En marge de la 6è conférence internationale sur le droit des peuples à la résistance qui s’est tenu ce weekend à Alger, le président de la RASD, Brahim Ghali, s’en est vertement pris à l’ONU.
Au moment où le Maroc hausse le ton en réaction aux provocations du Polisario qui souhaite créer un « état de facto » dans la zone de Gergarat, dans le Sahara marocain, à l’autre côté de la Moulouya, se tenait en même temps la 6è conférence internationale sur le droit des peuples à la résistance à Alger, en présence du chef du Polisario Brahim Ghali, comme le rapporte l’agence de presse algérienne APS.
Au terme des travaux de cette conférence, dont le thème de cette sixième édition était «Le Droit des peuples à la résistance: Le Cas du peuple sahraoui», le leader séparatiste a encore une fois salué le soutien de son parrain, l’Algérie, et sa «position immuable à laquelle le peuple algérien nous a habitué depuis le temps où nous étions sous colonisation étrangère».
Plus remarquable est le message adressé par Ghali à l’endroit de l’ONU, dont l’envoyé personnel pour le Sahara Horst Köhler vient de délivrer un rapport à Antonio Guterres, plutôt favorable au Maroc, et qui ne prévoit pas de mise en place d’un mécanisme de protection des droits de l’Homme au Sahara.

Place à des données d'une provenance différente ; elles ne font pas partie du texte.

-- ==== Sys2Proof/Tests/Slice0.lean ====
section
/-! SUPPORT. Tests of the model: what the checks of WellFormed refuse, words written out from the spec's encoding tables and
decoded, the spec's worked examples, and for each statement a state and operands that meet its hypotheses. -/

set_option maxRecDepth 100000

namespace Sys2Proof.Tests

open Sys2Proof Sys2Proof.Machine Sys2Proof.Safety

/-! ## Decoding: words written out from the spec -/

/-- The unguarded head with IDLE 0 (03_encoding R66). -/
def hd : Head := ⟨0, 0, 0, 0xFF, 0⟩

/-- A word of 03_encoding Table 1 from MAJ, MIN, M (its bit 0 is L), D, A, B and its low 32 bits, unguarded, IDLE 0. -/
def w (maj min m d a b c : Nat) : Code :=
  BitVec.ofNat 128 (maj * 2 ^ 120 + min * 2 ^ 112 + 0xFF * 2 ^ 92 + d * 2 ^ 68 + a * 2 ^ 56 + b * 2 ^ 44 + m * 2 ^ 32 + c)

/-- Whether every word decodes to its instruction. -/
def decodesAll (ps : List (Code × Instr)) : Bool := ps.all (fun p => (decode p.1).toOption == some p.2)

/-- MAJ 0x00 and 0x01 (05_control_registers Tables 6 to 9). -/
theorem test_decode_sequence : decodesAll
    [(w 0x00 0x00 0x000 0xf00 0xf00 0xf00 0xf0000000, .nop hd ⟨.none, .none, .none, .sel .none 0⟩),
     (w 0x00 0x01 0x000 0x505 0xf00 0xf00 0xf0000000, .wait hd ⟨.imm 5, .none, .none, .sel .none 0⟩),
     (w 0x00 0x01 0x001 0xf01 0xf00 0xf00 0x000003e8, .wait hd ⟨.lit, .none, .none, .lit 1000⟩),
     (w 0x00 0x02 0x000 0xf00 0xf00 0xf00 0xf0000000, .halt hd ⟨.none, .none, .none, .sel .none 0⟩),
     (w 0x01 0x00 0x000 0x702 0x004 0xf00 0xf0000000, .btgt hd ⟨.b 2, .a 4, .none, .sel .none 0⟩ false),
     (w 0x01 0x00 0x003 0x702 0xf01 0xf00 0x00000007, .btgt hd ⟨.b 2, .lit, .none, .lit 7⟩ true),
     (w 0x01 0x01 0x000 0x702 0xf00 0xf00 0xf0000000, .br hd ⟨.b 2, .none, .none, .sel .none 0⟩),
     (w 0x01 0x02 0x000 0x703 0xf00 0xf00 0xf0000000, .call hd ⟨.b 3, .none, .none, .sel .none 0⟩),
     (w 0x01 0x03 0x000 0x707 0xf00 0xf00 0xf0000000, .ret hd ⟨.b 7, .none, .none, .sel .none 0⟩),
     (w 0x01 0x04 0x000 0xf00 0xf00 0xf00 0xf0000000, .rdv hd ⟨.none, .none, .none, .sel .none 0⟩ false false),
     (w 0x01 0x04 0x002 0xf00 0xf00 0xf00 0xf0000000, .rdv hd ⟨.none, .none, .none, .sel .none 0⟩ true false),
     (w 0x01 0x04 0x006 0xf00 0xf00 0xf00 0xf0000000, .rdv hd ⟨.none, .none, .none, .sel .none 0⟩ true true),
     (w 0x01 0x05 0x000 0xf00 0xf00 0xf00 0xf0000000, .safe hd ⟨.none, .none, .none, .sel .none 0⟩),
     (w 0x01 0x06 0x000 0x004 0xf00 0xf00 0xf0000000, .holdTok hd ⟨.a 4, .none, .none, .sel .none 0⟩),
     (w 0x01 0x06 0x002 0x503 0x004 0xf00 0xf0000000, .holdSem hd ⟨.imm 3, .a 4, .none, .sel .none 0⟩),
     (w 0x01 0x06 0x004 0x503 0x004 0xf00 0xf0000000, .holdBc hd ⟨.imm 3, .a 4, .none, .sel .none 0⟩),
     (w 0x01 0x06 0x006 0xf00 0xf00 0xf00 0xf0000000, .holdStep hd ⟨.none, .none, .none, .sel .none 0⟩),
     (w 0x01 0x06 0x008 0x004 0xf00 0xf00 0xf0000000, .holdCol hd ⟨.a 4, .none, .none, .sel .none 0⟩),
     (w 0x01 0x07 0x000 0x502 0xf00 0xf00 0xf0000000, .trap hd ⟨.imm 2, .none, .none, .sel .none 0⟩),
     (w 0x01 0x08 0x000 0x509 0x004 0xf00 0xf0000000, .sysc hd ⟨.imm 9, .a 4, .none, .sel .none 0⟩)] = true := by decide

/-- MAJ 0x02 and 0x03 (05_control_registers Tables 10, 13, 15). -/
theorem test_decode_loops : decodesAll
    [(w 0x02 0x00 0x000 0x701 0x004 0x503 0xf0000000, .lpset hd ⟨.b 1, .a 4, .imm 3, .sel .none 0⟩),
     (w 0x02 0x01 0x000 0x701 0xf00 0xf00 0xf0000000, .lpend hd ⟨.b 1, .none, .none, .sel .none 0⟩),
     (w 0x02 0x02 0x000 0x004 0x502 0x501 0xf0000000, .lndef hd ⟨.a 4, .imm 2, .imm 1, .sel .none 0⟩),
     (w 0x02 0x03 0x000 0x303 0x701 0xf00 0xf0000000, .lngo hd ⟨.p 3, .b 1, .none, .sel .none 0⟩),
     (w 0x02 0x04 0x000 0x303 0x701 0xf00 0xf0000000, .lnnext hd ⟨.p 3, .b 1, .none, .sel .none 0⟩),
     (w 0x03 0x00 0x000 0x004 0x303 0xf00 0xf0000000, .mov hd ⟨.a 4, .p 3, .none, .sel .none 0⟩),
     (w 0x03 0x01 0x000 0x004 0x503 0xf00 0xf0000000, .movi hd ⟨.a 4, .imm 3, .none, .sel .none 0⟩ false false),
     (w 0x03 0x01 0x003 0x004 0xf01 0xf00 0x00000009, .movi hd ⟨.a 4, .lit, .none, .lit 9⟩ true false),
     (w 0x03 0x01 0x005 0x004 0xf01 0xf00 0x00000009, .movi hd ⟨.a 4, .lit, .none, .lit 9⟩ false true),
     (w 0x03 0x02 0x000 0x004 0x402 0xf00 0xf0000000, .srd hd ⟨.a 4, .cr 2, .none, .sel .none 0⟩),
     (w 0x03 0x03 0x000 0x410 0x004 0xf00 0xf0000000, .swr hd ⟨.cr 16, .a 4, .none, .sel .none 0⟩),
     (w 0x03 0x04 0x000 0xf00 0xf00 0xf00 0xf0000000, .eret hd ⟨.none, .none, .none, .sel .none 0⟩)] = true := by decide

/-- MAJ 0x04 and 0x05 (05_control_registers Table 11). -/
theorem test_decode_integer : decodesAll
    [(w 0x04 0x00 0x000 0x003 0x004 0x505 0xf0000000, .add hd ⟨.a 3, .a 4, .imm 5, .sel .none 0⟩),
     (w 0x04 0x01 0x000 0x003 0x004 0x505 0xf0000000, .sub hd ⟨.a 3, .a 4, .imm 5, .sel .none 0⟩),
     (w 0x04 0x02 0x000 0x003 0x004 0x505 0xf0000000, .and hd ⟨.a 3, .a 4, .imm 5, .sel .none 0⟩),
     (w 0x04 0x03 0x000 0x003 0x004 0x505 0xf0000000, .or hd ⟨.a 3, .a 4, .imm 5, .sel .none 0⟩),
     (w 0x04 0x04 0x000 0x003 0x004 0x505 0xf0000000, .xor hd ⟨.a 3, .a 4, .imm 5, .sel .none 0⟩),
     (w 0x04 0x05 0x000 0x003 0x004 0x505 0xf0000000, .andn hd ⟨.a 3, .a 4, .imm 5, .sel .none 0⟩),
     (w 0x04 0x06 0x000 0x003 0x004 0x505 0xf0000000, .shl hd ⟨.a 3, .a 4, .imm 5, .sel .none 0⟩),
     (w 0x04 0x07 0x000 0x003 0x004 0x505 0xf0000000, .shr hd ⟨.a 3, .a 4, .imm 5, .sel .none 0⟩),
     (w 0x04 0x08 0x000 0x003 0x004 0x505 0xf0000000, .sar hd ⟨.a 3, .a 4, .imm 5, .sel .none 0⟩),
     (w 0x04 0x09 0x000 0x003 0x004 0x505 0xf0000000, .min hd ⟨.a 3, .a 4, .imm 5, .sel .none 0⟩),
     (w 0x04 0x0a 0x000 0x003 0x004 0x505 0xf0000000, .max hd ⟨.a 3, .a 4, .imm 5, .sel .none 0⟩),
     (w 0x04 0x0b 0x000 0x003 0x004 0x505 0xf0000000, .minu hd ⟨.a 3, .a 4, .imm 5, .sel .none 0⟩),
     (w 0x04 0x0c 0x000 0x003 0x004 0x505 0xf0000000, .maxu hd ⟨.a 3, .a 4, .imm 5, .sel .none 0⟩),
     (w 0x04 0x0d 0x000 0x003 0x004 0x005 0x30200000, .sel hd ⟨.a 3, .a 4, .a 5, .sel (.p 2) 0⟩),
     (w 0x05 0x00 0x000 0x003 0x004 0x005 0xf0000000, .mul hd ⟨.a 3, .a 4, .a 5, .sel .none 0⟩),
     (w 0x05 0x01 0x002 0x003 0x004 0x005 0xf0000000, .mulh hd ⟨.a 3, .a 4, .a 5, .sel .none 0⟩ true),
     (w 0x05 0x02 0x000 0x003 0x004 0x005 0xf0000000, .div hd ⟨.a 3, .a 4, .a 5, .sel .none 0⟩ false),
     (w 0x05 0x03 0x002 0x003 0x004 0x005 0xf0000000, .rem hd ⟨.a 3, .a 4, .a 5, .sel .none 0⟩ true),
     (w 0x05 0x04 0x000 0x003 0x004 0xf00 0xf0000000, .clz hd ⟨.a 3, .a 4, .none, .sel .none 0⟩),
     (w 0x05 0x05 0x000 0x003 0x004 0xf00 0xf0000000, .popc hd ⟨.a 3, .a 4, .none, .sel .none 0⟩),
     (w 0x05 0x06 0x002 0x003 0x004 0x508 0x50400000, .ext hd ⟨.a 3, .a 4, .imm 8, .sel (.imm 4) 0⟩ true),
     (w 0x05 0x07 0x000 0x003 0x004 0x508 0x50400000, .ins hd ⟨.a 3, .a 4, .imm 8, .sel (.imm 4) 0⟩)] = true := by decide

/-- MAJ 0x06 and 0x07 (05_control_registers Table 12; 13_counters Table 3). -/
theorem test_decode_predicates : decodesAll
    [(w 0x06 0x00 0x264 0x301 0x004 0x005 0xf0000000, .cmp hd ⟨.p 1, .a 4, .a 5, .sel .none 0⟩ 2 3 1),
     (w 0x06 0x01 0x006 0x301 0x302 0x304 0x50800000, .pset hd ⟨.p 1, .p 2, .p 4, .sel (.imm 8) 0⟩ 3),
     (w 0x06 0x02 0x028 0x301 0x302 0xf00 0xf0000000, .pbc hd ⟨.p 1, .p 2, .none, .sel .none 0⟩ 4 true),
     (w 0x07 0x00 0x000 0x503 0x501 0xf00 0xf0000000, .semw hd ⟨.imm 3, .imm 1, .none, .sel .none 0⟩),
     (w 0x07 0x01 0x08a 0x503 0x501 0xf00 0xf0000000, .sems hd ⟨.imm 3, .imm 1, .none, .sel .none 0⟩ true 5),
     (w 0x07 0x02 0x000 0x503 0xf00 0xf00 0xf0000000, .mtxl hd ⟨.imm 3, .none, .none, .sel .none 0⟩),
     (w 0x07 0x03 0x000 0x503 0xf00 0xf00 0xf0000000, .mtxu hd ⟨.imm 3, .none, .none, .sel .none 0⟩ false 0)] = true := by decide

/-- MAJ 0x20 to 0x22 (08_memories R232, Tables 4 and 5). -/
theorem test_decode_banks : decodesAll
    [(w 0x20 0x00 0x06a 0x003 0x004 0x508 0xf0000000, .ldl hd ⟨.a 3, .a 4, .imm 8, .sel .none 0⟩ 5 2 true),
     (w 0x20 0x01 0x03a 0x003 0x004 0xf00 0xf0000000, .stl hd ⟨.a 3, .a 4, .none, .sel .none 0⟩ 5 3),
     (w 0x21 0x00 0x01a 0x103 0x004 0xf00 0x00600000, .brd hd ⟨.v 3, .a 4, .none, .sel (.a 6) 0⟩ 5 true),
     (w 0x21 0x01 0x00a 0x213 0x004 0xf00 0xf0000000, .bwr hd ⟨.lane true 3, .a 4, .none, .sel .none 0⟩ 5),
     (w 0x21 0x02 0x01a 0x003 0x004 0xf00 0xf0000000, .brds hd ⟨.a 3, .a 4, .none, .sel .none 0⟩ 5 1 false),
     (w 0x21 0x03 0x00a 0x103 0x004 0xf00 0xf0000000, .bgth hd ⟨.v 3, .a 4, .none, .sel .none 0⟩ 5 false),
     (w 0x21 0x04 0x0ca 0x103 0x004 0xf00 0x10900000, .bsct hd ⟨.v 3, .a 4, .none, .sel (.v 9) 0⟩ 5 12),
     (w 0x21 0x05 0x03a 0x504 0x004 0xf00 0x00600000, .bfill hd ⟨.imm 4, .a 4, .none, .sel (.a 6) 0⟩ 5 3),
     (w 0x21 0x06 0x00a 0x006 0x004 0xf00 0xf0000000, .bchk hd ⟨.a 6, .a 4, .none, .sel .none 0⟩ 5),
     (w 0x22 0x00 0x0ca 0x103 0x004 0xf00 0xf0000001, .batm hd ⟨.v 3, .a 4, .none, .sel .none 1⟩ 5 12)] = true := by decide

/-- MAJ 0x28 to 0x31 (08_memories R244, R246, Table 9; 09_ordering Table 2; 11_tables Table 5, R309; 12_endpoints Table 3). -/
theorem test_decode_gateway : decodesAll
    [(w 0x28 0x01 0x184 0x005 0x006 0x502 0x50c00000, .gst hd ⟨.a 5, .a 6, .imm 2, .sel (.imm 12) 0⟩ 2 3),
     (w 0x28 0x02 0x004 0x005 0x006 0x007 0xf0080001, .gcpy hd ⟨.a 5, .a 6, .a 7, .sel .none 524289⟩ 2),
     (w 0x28 0x03 0x004 0x005 0x006 0x501 0xf0000000, .gpf hd ⟨.a 5, .a 6, .imm 1, .sel .none 0⟩ 2),
     (w 0x28 0x04 0x004 0x005 0x006 0xf00 0xf0000000, .ginv hd ⟨.a 5, .a 6, .none, .sel .none 0⟩ 2),
     (w 0x28 0x05 0x004 0x005 0x006 0xf00 0xf0000000, .gwb hd ⟨.a 5, .a 6, .none, .sel .none 0⟩ 2),
     (w 0x29 0x00 0x184 0x005 0x006 0x007 0x00800000, .ggth hd ⟨.a 5, .a 6, .a 7, .sel (.a 8) 0⟩ 2 3),
     (w 0x29 0x01 0x184 0x005 0x006 0x007 0x10800000, .gsct hd ⟨.a 5, .a 6, .a 7, .sel (.v 8) 0⟩ 2 3),
     (w 0x2a 0x00 0x584 0x005 0x006 0x504 0x53100000, .gatm hd ⟨.a 5, .a 6, .imm 4, .sel (.imm 49) 0⟩ 2 3 true),
     (w 0x30 0x00 0x284 0x005 0xf00 0xf00 0xf0000000, .acq hd ⟨.a 5, .none, .none, .sel .none 0⟩ 2 5),
     (w 0x30 0x02 0x284 0xf00 0xf00 0xf00 0xf0000000, .fence hd ⟨.none, .none, .none, .sel .none 0⟩ 2 5),
     (w 0x31 0x00 0x000 0x503 0x004 0x005 0x00600000, .bind hd ⟨.imm 3, .a 4, .a 5, .sel (.a 6) 0⟩),
     (w 0x31 0x02 0x006 0x004 0x005 0x006 0xf0000000, .waita hd ⟨.a 4, .a 5, .a 6, .sel .none 0⟩ 3)] = true := by decide

/-- MAJ 0x40 and 0x41 (06_vector_rows Tables 5 and 6; 03_encoding Table 3). -/
theorem test_decode_float : decodesAll
    [(w 0x40 0x00 0x326 0x103 0x104 0x202 0xf0000000, .vadd hd ⟨.v 3, .v 4, .lane false 2, .sel .none 0⟩ ⟨true, 1, true, 12, false⟩),
     (w 0x40 0x01 0x326 0x103 0x104 0x202 0xf0000000, .vsub hd ⟨.v 3, .v 4, .lane false 2, .sel .none 0⟩ ⟨true, 1, true, 12, false⟩),
     (w 0x40 0x02 0x326 0x103 0x104 0x202 0xf0000000, .vmul hd ⟨.v 3, .v 4, .lane false 2, .sel .none 0⟩ ⟨true, 1, true, 12, false⟩),
     (w 0x40 0x03 0x326 0x103 0x104 0x202 0x10600000, .vfma hd ⟨.v 3, .v 4, .lane false 2, .sel (.v 6) 0⟩ ⟨true, 1, true, 12, false⟩),
     (w 0x40 0x04 0x326 0x103 0x104 0x202 0x10600000, .vfms hd ⟨.v 3, .v 4, .lane false 2, .sel (.v 6) 0⟩ ⟨true, 1, true, 12, false⟩),
     (w 0x40 0x05 0x300 0x103 0x104 0xf00 0xf0000000, .vneg hd ⟨.v 3, .v 4, .none, .sel .none 0⟩ ⟨false, 0, false, 12, false⟩),
     (w 0x40 0x06 0x300 0x103 0x104 0xf00 0xf0000000, .vabs hd ⟨.v 3, .v 4, .none, .sel .none 0⟩ ⟨false, 0, false, 12, false⟩),
     (w 0x41 0x00 0x300 0x103 0x104 0x105 0xf0000000, .vmin hd ⟨.v 3, .v 4, .v 5, .sel .none 0⟩ ⟨false, 0, false, 12, false⟩),
     (w 0x41 0x01 0x300 0x103 0x104 0x105 0xf0000000, .vmax hd ⟨.v 3, .v 4, .v 5, .sel .none 0⟩ ⟨false, 0, false, 12, false⟩),
     (w 0x41 0x02 0x300 0x103 0x104 0x105 0xf0000000, .vminn hd ⟨.v 3, .v 4, .v 5, .sel .none 0⟩ ⟨false, 0, false, 12, false⟩),
     (w 0x41 0x03 0x300 0x103 0x104 0x105 0xf0000000, .vmaxn hd ⟨.v 3, .v 4, .v 5, .sel .none 0⟩ ⟨false, 0, false, 12, false⟩),
     (w 0x41 0x04 0x600 0x103 0x104 0x105 0xf0000000, .vmaxi hd ⟨.v 3, .v 4, .v 5, .sel .none 0⟩ ⟨false, 0, false, 24, false⟩),
     (w 0x41 0x05 0x600 0x103 0x104 0x105 0xf0000000, .vmini hd ⟨.v 3, .v 4, .v 5, .sel .none 0⟩ ⟨false, 0, false, 24, false⟩),
     (w 0x41 0x06 0xb0c 0x303 0x104 0x105 0xf0000000, .vcmp hd ⟨.p 3, .v 4, .v 5, .sel .none 0⟩ ⟨false, 3, false, 12, true⟩),
     (w 0x41 0x07 0x300 0x103 0x104 0x105 0x30200000, .vsel hd ⟨.v 3, .v 4, .v 5, .sel (.p 2) 0⟩ ⟨false, 0, false, 12, false⟩)] = true := by decide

Ce qui n’a pas du plaire aux séparatistes.
Lors du point presse tenu au terme des travaux de la Conférence d’Alger, Ghali s’en est pris directement à l’ONU. Selon lui, il est «inacceptable de voir les Nations Unies qui sont les responsables directs de la zone de conflit au Sahara Occidental, absents pour la protection et la surveillance des droits de l’homme».